* _Task to complete_
Report how many lines in the data below hold "badParam", with no other words.

(Stored data entries)
- - -
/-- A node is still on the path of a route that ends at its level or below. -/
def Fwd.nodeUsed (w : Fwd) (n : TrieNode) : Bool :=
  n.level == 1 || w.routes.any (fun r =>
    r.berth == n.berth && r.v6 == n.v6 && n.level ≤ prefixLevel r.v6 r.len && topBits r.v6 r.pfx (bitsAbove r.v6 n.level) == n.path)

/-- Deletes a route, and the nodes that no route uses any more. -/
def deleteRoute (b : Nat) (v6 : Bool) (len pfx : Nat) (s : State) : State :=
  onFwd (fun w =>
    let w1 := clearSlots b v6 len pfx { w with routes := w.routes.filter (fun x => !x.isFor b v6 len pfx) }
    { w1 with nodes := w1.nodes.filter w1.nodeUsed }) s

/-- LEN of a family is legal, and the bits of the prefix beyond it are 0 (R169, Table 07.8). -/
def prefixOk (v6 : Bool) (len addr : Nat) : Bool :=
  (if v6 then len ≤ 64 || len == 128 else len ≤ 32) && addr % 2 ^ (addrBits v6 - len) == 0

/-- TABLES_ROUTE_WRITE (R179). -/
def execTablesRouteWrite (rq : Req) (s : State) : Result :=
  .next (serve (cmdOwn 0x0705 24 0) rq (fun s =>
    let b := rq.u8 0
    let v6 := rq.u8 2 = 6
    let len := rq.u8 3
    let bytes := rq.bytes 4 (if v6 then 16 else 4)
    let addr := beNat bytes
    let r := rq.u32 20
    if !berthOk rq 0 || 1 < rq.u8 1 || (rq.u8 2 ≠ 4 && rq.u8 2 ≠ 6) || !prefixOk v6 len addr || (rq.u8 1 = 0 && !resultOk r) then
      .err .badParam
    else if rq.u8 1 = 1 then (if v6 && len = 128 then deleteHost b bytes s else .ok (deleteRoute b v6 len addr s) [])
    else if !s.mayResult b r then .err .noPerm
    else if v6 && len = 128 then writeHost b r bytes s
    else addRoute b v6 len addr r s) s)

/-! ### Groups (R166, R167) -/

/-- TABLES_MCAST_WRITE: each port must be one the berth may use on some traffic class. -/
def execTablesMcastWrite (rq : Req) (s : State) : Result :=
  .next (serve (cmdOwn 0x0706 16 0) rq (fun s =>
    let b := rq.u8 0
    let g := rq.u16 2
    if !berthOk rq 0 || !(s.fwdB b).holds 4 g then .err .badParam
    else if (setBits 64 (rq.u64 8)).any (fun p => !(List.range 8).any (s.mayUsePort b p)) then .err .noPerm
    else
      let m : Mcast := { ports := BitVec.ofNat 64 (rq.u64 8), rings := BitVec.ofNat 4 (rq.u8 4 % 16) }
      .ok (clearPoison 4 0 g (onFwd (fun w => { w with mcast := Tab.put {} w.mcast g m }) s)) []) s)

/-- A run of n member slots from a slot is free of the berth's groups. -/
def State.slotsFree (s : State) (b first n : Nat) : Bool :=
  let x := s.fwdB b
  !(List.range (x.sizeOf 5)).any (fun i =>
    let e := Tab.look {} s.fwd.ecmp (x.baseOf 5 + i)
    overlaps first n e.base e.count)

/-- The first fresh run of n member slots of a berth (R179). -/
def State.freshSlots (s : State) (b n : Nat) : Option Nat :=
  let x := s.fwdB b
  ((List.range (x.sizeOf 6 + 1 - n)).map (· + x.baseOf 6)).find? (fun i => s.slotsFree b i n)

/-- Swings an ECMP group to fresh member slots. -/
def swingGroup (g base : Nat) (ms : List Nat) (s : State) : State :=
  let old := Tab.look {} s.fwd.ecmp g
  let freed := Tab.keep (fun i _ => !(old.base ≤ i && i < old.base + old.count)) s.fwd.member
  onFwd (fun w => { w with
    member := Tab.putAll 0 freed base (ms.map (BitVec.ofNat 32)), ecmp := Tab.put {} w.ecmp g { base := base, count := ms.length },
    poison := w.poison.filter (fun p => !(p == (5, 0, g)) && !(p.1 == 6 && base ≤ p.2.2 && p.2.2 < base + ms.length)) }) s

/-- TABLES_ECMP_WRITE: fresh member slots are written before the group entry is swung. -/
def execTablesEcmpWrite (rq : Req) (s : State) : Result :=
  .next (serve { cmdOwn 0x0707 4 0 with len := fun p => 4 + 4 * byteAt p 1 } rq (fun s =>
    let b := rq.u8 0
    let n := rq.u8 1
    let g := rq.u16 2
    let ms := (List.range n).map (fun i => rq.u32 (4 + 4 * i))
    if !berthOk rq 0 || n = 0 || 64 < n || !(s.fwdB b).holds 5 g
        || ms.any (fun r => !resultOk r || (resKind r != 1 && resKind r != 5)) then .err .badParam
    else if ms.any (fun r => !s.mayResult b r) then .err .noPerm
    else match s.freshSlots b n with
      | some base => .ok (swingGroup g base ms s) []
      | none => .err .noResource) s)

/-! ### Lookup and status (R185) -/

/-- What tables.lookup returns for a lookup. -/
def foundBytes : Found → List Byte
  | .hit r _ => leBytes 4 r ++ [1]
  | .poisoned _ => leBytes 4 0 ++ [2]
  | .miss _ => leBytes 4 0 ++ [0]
- - -
* _Result of the task_
3